:: Stored data ::
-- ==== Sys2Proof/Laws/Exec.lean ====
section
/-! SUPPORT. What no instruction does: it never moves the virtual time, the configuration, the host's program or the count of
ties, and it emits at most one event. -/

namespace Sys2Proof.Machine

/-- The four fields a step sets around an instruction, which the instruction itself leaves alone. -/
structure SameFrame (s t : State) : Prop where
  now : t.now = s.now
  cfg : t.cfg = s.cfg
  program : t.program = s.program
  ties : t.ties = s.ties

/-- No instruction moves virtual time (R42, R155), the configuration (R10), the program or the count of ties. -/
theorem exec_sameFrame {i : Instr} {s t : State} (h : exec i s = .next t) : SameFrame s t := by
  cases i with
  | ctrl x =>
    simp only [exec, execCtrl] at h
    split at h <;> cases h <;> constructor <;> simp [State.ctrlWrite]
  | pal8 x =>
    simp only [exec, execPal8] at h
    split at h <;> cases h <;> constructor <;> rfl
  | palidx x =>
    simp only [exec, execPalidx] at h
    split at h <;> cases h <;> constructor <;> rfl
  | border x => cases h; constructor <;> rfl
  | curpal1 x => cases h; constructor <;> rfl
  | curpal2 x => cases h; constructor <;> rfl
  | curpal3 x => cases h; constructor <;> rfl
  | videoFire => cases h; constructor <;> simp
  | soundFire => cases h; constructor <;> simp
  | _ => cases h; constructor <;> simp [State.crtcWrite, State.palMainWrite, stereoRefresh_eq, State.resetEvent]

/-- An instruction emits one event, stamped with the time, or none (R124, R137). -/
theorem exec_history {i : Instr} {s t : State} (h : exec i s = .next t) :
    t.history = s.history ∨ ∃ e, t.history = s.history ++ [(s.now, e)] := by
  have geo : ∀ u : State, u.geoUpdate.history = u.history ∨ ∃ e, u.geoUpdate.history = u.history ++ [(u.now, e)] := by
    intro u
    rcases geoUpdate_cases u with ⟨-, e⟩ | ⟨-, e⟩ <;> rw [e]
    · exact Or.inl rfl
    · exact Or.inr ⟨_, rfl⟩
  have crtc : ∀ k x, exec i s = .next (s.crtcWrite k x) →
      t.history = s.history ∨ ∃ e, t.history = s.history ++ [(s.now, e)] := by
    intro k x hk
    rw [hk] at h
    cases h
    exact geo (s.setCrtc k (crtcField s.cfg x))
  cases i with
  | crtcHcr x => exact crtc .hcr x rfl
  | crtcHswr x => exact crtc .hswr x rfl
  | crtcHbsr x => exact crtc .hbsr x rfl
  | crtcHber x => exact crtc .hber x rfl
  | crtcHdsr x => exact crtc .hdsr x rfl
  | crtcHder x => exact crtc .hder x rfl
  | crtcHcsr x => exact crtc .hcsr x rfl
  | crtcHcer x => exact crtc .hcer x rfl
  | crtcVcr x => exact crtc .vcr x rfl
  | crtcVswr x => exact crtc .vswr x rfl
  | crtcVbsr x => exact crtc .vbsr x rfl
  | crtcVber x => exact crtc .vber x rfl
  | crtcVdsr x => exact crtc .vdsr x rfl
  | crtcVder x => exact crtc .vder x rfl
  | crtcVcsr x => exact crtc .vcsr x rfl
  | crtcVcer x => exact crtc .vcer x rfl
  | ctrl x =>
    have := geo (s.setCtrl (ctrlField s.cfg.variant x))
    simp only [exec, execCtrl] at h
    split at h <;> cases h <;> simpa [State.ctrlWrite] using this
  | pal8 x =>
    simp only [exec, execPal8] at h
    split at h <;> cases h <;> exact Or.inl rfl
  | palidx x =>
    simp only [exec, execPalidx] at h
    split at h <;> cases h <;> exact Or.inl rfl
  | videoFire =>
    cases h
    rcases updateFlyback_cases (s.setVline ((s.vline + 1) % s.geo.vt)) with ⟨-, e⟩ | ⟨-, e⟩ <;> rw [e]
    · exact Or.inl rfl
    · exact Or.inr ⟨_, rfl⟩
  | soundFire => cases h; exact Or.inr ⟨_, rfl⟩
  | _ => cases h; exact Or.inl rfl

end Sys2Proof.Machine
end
==
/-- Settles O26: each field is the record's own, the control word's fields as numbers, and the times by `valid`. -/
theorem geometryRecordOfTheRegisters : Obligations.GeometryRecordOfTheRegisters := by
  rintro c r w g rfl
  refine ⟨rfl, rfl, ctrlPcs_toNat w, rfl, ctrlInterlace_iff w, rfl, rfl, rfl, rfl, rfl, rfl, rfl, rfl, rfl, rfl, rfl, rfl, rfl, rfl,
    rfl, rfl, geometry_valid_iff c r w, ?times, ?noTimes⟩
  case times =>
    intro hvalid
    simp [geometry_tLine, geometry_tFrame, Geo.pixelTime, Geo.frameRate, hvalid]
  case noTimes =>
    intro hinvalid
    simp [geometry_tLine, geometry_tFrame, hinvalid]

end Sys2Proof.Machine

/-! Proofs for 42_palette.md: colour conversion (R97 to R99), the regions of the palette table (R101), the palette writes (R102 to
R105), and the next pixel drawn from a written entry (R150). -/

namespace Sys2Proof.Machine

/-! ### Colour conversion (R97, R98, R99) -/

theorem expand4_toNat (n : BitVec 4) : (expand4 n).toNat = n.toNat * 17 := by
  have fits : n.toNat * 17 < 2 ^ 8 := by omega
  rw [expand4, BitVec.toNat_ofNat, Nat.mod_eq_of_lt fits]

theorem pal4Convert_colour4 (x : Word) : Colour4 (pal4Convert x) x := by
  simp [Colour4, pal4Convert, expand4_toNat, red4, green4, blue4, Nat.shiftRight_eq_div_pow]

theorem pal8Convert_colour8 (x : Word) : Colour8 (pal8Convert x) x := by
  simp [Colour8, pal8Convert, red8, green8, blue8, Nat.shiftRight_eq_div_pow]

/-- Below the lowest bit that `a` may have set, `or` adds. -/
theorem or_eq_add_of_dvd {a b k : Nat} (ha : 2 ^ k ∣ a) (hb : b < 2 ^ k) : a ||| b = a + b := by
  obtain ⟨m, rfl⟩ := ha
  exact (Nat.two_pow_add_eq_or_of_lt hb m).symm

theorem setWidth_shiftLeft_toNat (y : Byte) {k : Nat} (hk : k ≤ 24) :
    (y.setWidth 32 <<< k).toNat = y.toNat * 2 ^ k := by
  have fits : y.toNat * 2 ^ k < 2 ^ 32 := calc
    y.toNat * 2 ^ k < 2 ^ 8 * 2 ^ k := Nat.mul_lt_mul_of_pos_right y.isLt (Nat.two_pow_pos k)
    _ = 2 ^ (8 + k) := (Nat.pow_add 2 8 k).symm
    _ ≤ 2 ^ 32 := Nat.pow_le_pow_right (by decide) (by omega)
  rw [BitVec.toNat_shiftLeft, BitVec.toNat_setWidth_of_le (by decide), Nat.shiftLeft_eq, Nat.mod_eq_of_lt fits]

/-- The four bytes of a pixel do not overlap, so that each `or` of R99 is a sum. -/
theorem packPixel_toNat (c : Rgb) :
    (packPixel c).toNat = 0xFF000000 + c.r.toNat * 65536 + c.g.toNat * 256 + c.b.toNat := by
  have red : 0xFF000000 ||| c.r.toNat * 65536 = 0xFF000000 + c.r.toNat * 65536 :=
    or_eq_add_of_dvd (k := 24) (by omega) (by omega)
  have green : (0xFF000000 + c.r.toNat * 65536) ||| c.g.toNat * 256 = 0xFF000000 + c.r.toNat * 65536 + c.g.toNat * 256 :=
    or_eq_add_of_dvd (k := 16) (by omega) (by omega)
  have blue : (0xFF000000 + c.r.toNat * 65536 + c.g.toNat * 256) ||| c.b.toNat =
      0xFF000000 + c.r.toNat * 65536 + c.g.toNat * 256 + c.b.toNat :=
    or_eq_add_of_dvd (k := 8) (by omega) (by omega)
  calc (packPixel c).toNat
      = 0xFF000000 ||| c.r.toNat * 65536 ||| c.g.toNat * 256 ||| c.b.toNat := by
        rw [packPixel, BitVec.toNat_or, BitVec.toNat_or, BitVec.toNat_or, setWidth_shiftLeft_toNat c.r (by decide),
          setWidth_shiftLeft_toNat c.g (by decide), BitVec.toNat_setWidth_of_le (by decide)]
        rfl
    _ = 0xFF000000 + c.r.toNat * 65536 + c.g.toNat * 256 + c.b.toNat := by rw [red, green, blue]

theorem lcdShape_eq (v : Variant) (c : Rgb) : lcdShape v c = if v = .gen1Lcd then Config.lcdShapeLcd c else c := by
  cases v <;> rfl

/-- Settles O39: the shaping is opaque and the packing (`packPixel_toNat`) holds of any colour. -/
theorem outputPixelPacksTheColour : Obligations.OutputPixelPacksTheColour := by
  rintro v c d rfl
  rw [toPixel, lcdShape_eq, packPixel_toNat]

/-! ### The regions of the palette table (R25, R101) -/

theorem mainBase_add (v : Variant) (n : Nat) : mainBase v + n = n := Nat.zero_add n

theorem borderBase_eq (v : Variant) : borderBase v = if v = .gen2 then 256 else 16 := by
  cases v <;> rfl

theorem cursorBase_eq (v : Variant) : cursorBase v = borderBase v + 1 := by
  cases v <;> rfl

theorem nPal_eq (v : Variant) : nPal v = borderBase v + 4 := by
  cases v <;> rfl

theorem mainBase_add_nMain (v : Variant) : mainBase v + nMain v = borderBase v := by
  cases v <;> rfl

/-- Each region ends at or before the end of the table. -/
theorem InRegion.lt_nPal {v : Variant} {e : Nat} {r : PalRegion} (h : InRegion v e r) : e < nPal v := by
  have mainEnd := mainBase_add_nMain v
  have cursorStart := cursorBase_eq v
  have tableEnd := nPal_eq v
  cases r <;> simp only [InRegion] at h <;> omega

:: Problem ::
In the data above, find the line that contains "green8, blue8, Nat.shiftRight_eq_div_pow]" and the line that contains "obtain ⟨m, rfl⟩ := ha". Repeat exactly those lines and every line between them, and only those.

:: Exercise output ::
  simp [Colour8, pal8Convert, red8, green8, blue8, Nat.shiftRight_eq_div_pow]

/-- Below the lowest bit that `a` may have set, `or` adds. -/
theorem or_eq_add_of_dvd {a b k : Nat} (ha : 2 ^ k ∣ a) (hb : b < 2 ^ k) : a ||| b = a + b := by
  obtain ⟨m, rfl⟩ := ha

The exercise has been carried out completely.